__WHAT IS REQUIRED__
Write out once more the lines running from the top of the entries below to the line with "x).mem = d.mem := rfl", both ends included.

(Beginning of SOURCE INFORMATION)

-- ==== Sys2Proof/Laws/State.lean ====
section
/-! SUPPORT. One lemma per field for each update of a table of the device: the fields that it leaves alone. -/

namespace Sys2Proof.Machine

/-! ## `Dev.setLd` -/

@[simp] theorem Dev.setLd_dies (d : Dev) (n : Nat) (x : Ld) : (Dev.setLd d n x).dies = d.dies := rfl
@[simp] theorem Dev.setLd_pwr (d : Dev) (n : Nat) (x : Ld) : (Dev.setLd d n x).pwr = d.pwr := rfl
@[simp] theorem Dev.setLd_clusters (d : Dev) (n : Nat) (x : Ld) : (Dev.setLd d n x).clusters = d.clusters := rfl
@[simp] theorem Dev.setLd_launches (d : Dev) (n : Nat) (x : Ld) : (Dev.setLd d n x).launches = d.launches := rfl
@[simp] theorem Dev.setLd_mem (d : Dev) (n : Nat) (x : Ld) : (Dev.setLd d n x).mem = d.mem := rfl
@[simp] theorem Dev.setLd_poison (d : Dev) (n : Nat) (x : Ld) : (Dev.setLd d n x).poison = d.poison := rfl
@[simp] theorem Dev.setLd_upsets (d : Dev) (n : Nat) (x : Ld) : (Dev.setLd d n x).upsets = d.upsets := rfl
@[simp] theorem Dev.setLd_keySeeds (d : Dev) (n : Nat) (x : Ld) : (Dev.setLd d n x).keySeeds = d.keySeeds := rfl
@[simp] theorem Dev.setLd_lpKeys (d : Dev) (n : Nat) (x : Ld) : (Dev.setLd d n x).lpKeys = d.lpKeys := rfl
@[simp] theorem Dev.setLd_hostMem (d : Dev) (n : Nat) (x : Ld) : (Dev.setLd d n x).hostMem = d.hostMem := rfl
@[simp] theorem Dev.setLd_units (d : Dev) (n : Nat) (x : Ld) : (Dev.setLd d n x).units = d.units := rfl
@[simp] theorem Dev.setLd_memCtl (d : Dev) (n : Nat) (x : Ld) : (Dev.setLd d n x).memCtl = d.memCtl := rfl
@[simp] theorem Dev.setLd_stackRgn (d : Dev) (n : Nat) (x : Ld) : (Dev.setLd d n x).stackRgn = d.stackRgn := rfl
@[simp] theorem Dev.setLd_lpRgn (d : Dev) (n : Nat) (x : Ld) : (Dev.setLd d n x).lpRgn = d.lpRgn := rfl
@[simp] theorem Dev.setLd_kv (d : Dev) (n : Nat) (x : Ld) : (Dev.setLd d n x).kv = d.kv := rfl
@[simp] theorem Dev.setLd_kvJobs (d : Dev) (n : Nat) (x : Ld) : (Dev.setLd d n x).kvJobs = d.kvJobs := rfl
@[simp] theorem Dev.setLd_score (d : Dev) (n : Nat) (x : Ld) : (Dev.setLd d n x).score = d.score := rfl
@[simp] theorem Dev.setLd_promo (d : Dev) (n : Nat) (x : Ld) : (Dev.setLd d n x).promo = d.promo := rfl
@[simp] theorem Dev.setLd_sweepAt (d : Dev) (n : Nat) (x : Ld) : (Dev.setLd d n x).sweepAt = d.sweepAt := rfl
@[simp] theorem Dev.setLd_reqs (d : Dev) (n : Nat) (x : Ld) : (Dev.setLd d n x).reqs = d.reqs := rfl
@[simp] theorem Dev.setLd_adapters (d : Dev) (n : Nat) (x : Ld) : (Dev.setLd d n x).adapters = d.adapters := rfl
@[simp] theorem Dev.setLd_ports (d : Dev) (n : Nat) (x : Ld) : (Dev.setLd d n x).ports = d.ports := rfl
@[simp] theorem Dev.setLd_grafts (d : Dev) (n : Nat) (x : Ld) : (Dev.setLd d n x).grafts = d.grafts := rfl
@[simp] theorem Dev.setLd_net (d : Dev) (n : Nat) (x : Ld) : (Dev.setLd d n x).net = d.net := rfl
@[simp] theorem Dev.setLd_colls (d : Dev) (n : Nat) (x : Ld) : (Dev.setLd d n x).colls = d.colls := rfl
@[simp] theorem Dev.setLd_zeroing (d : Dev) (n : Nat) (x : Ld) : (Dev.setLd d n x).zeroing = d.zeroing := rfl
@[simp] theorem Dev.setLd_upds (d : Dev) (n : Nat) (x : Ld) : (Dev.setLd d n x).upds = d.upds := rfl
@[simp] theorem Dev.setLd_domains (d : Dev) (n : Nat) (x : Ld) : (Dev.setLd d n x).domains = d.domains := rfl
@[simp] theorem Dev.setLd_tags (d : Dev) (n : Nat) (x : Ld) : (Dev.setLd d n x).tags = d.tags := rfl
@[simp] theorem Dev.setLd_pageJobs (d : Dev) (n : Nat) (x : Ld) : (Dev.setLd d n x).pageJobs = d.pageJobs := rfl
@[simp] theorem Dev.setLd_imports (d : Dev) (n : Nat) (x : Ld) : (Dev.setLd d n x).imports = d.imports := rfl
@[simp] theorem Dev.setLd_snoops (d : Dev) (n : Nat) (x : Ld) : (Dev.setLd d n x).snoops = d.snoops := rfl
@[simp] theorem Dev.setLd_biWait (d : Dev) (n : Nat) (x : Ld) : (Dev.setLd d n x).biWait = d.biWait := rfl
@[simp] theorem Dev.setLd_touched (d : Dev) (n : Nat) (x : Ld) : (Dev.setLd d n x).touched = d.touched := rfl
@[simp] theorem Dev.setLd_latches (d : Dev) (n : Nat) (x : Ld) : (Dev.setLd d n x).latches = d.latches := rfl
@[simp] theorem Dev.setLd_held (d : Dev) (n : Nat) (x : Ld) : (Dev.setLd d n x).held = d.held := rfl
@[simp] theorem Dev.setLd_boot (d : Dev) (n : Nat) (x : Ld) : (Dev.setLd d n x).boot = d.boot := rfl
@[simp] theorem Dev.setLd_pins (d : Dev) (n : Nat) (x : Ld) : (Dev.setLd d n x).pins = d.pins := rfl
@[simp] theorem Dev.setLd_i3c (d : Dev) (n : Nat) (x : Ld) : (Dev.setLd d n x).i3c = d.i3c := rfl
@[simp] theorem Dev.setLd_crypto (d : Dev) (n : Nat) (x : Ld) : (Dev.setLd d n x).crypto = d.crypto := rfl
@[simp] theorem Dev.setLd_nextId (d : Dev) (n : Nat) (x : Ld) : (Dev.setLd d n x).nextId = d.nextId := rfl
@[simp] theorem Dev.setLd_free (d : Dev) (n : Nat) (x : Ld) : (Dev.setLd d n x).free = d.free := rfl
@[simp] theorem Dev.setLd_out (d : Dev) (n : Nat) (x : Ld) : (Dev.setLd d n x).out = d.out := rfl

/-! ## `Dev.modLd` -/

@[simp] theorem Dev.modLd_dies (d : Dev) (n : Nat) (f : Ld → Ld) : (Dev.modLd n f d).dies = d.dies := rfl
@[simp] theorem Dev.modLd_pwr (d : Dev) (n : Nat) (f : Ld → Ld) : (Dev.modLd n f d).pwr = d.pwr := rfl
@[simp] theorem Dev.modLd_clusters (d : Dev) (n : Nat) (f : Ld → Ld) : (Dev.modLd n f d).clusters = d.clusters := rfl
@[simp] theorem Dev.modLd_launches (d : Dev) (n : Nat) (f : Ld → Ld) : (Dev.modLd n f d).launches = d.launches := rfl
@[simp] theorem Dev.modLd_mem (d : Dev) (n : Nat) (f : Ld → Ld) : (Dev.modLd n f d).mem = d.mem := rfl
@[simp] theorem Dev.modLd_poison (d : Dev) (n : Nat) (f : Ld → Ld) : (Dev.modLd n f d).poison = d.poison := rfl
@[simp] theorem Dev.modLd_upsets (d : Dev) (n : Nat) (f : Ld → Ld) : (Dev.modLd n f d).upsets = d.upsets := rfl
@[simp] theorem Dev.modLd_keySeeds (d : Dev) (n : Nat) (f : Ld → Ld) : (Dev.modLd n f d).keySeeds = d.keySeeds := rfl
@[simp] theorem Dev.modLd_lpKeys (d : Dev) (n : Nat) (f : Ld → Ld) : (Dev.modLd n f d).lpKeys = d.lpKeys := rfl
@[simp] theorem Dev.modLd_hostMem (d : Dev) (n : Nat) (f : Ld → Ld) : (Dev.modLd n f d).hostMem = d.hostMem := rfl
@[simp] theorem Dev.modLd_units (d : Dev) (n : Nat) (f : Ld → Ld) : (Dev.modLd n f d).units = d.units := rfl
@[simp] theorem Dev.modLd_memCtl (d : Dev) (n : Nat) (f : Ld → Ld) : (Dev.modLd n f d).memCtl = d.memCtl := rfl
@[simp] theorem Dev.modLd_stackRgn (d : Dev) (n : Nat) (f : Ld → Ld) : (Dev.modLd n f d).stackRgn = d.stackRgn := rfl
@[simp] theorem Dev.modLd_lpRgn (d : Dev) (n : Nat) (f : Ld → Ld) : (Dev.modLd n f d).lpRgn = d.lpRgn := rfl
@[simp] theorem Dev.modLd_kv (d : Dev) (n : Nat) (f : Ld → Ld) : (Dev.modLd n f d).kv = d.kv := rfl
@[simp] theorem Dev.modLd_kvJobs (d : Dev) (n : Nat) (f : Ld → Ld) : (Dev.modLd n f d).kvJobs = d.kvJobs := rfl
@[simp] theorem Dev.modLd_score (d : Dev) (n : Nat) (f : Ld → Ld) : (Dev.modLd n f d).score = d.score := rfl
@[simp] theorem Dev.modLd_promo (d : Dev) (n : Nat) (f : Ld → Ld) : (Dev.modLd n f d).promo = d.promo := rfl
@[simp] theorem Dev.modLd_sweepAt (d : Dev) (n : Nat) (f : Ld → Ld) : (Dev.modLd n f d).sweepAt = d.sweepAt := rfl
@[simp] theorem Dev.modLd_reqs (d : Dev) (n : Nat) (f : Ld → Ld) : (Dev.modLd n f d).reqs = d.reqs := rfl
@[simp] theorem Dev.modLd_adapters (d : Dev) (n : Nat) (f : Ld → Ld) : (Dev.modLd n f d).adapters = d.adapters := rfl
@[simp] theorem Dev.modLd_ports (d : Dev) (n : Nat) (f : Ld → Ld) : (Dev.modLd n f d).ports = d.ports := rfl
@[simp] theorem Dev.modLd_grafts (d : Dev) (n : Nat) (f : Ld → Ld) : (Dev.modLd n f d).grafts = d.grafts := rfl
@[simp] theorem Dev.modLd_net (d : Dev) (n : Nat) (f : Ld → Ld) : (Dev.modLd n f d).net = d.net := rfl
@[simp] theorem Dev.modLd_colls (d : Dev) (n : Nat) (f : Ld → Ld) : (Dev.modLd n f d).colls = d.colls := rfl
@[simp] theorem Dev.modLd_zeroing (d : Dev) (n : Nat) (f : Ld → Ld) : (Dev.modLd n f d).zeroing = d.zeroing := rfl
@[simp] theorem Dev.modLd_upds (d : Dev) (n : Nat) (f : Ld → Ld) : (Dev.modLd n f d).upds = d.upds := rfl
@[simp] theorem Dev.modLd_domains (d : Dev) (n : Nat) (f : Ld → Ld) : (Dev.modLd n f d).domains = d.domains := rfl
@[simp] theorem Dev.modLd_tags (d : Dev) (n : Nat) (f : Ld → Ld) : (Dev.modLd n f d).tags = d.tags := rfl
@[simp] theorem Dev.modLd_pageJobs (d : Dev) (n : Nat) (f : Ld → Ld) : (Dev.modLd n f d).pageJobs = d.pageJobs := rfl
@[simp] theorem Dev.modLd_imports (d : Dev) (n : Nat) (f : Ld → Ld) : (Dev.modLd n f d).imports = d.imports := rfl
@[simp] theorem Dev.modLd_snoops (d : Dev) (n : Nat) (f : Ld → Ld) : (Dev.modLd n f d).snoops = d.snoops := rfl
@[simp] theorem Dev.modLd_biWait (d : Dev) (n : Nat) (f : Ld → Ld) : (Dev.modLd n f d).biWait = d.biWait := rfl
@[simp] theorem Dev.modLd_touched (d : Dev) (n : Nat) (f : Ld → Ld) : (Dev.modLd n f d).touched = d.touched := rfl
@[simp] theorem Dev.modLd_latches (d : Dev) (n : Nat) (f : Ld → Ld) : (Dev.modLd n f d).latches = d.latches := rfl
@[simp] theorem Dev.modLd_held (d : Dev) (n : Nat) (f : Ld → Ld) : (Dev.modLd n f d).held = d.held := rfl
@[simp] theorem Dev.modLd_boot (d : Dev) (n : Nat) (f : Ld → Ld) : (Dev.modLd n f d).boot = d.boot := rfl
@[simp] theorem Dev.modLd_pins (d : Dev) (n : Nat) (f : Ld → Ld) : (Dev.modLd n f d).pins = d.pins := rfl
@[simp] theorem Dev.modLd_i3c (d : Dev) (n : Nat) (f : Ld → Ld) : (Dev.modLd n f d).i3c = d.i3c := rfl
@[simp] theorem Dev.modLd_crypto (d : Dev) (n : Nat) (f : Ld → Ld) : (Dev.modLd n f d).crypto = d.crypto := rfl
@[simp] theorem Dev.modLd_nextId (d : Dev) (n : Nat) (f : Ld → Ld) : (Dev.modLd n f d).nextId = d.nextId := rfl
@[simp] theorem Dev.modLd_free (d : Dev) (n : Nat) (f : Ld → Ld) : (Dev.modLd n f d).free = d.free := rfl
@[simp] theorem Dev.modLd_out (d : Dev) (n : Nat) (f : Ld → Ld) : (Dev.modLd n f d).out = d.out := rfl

(End of SOURCE INFORMATION)

__RESULT OF THE EXERCISE__
-- ==== Sys2Proof/Laws/State.lean ====
section
/-! SUPPORT. One lemma per field for each update of a table of the device: the fields that it leaves alone. -/

namespace Sys2Proof.Machine

/-! ## `Dev.setLd` -/

@[simp] theorem Dev.setLd_dies (d : Dev) (n : Nat) (x : Ld) : (Dev.setLd d n x).dies = d.dies := rfl
@[simp] theorem Dev.setLd_pwr (d : Dev) (n : Nat) (x : Ld) : (Dev.setLd d n x).pwr = d.pwr := rfl
@[simp] theorem Dev.setLd_clusters (d : Dev) (n : Nat) (x : Ld) : (Dev.setLd d n x).clusters = d.clusters := rfl
@[simp] theorem Dev.setLd_launches (d : Dev) (n : Nat) (x : Ld) : (Dev.setLd d n x).launches = d.launches := rfl
@[simp] theorem Dev.setLd_mem (d : Dev) (n : Nat) (x : Ld) : (Dev.setLd d n x).mem = d.mem := rfl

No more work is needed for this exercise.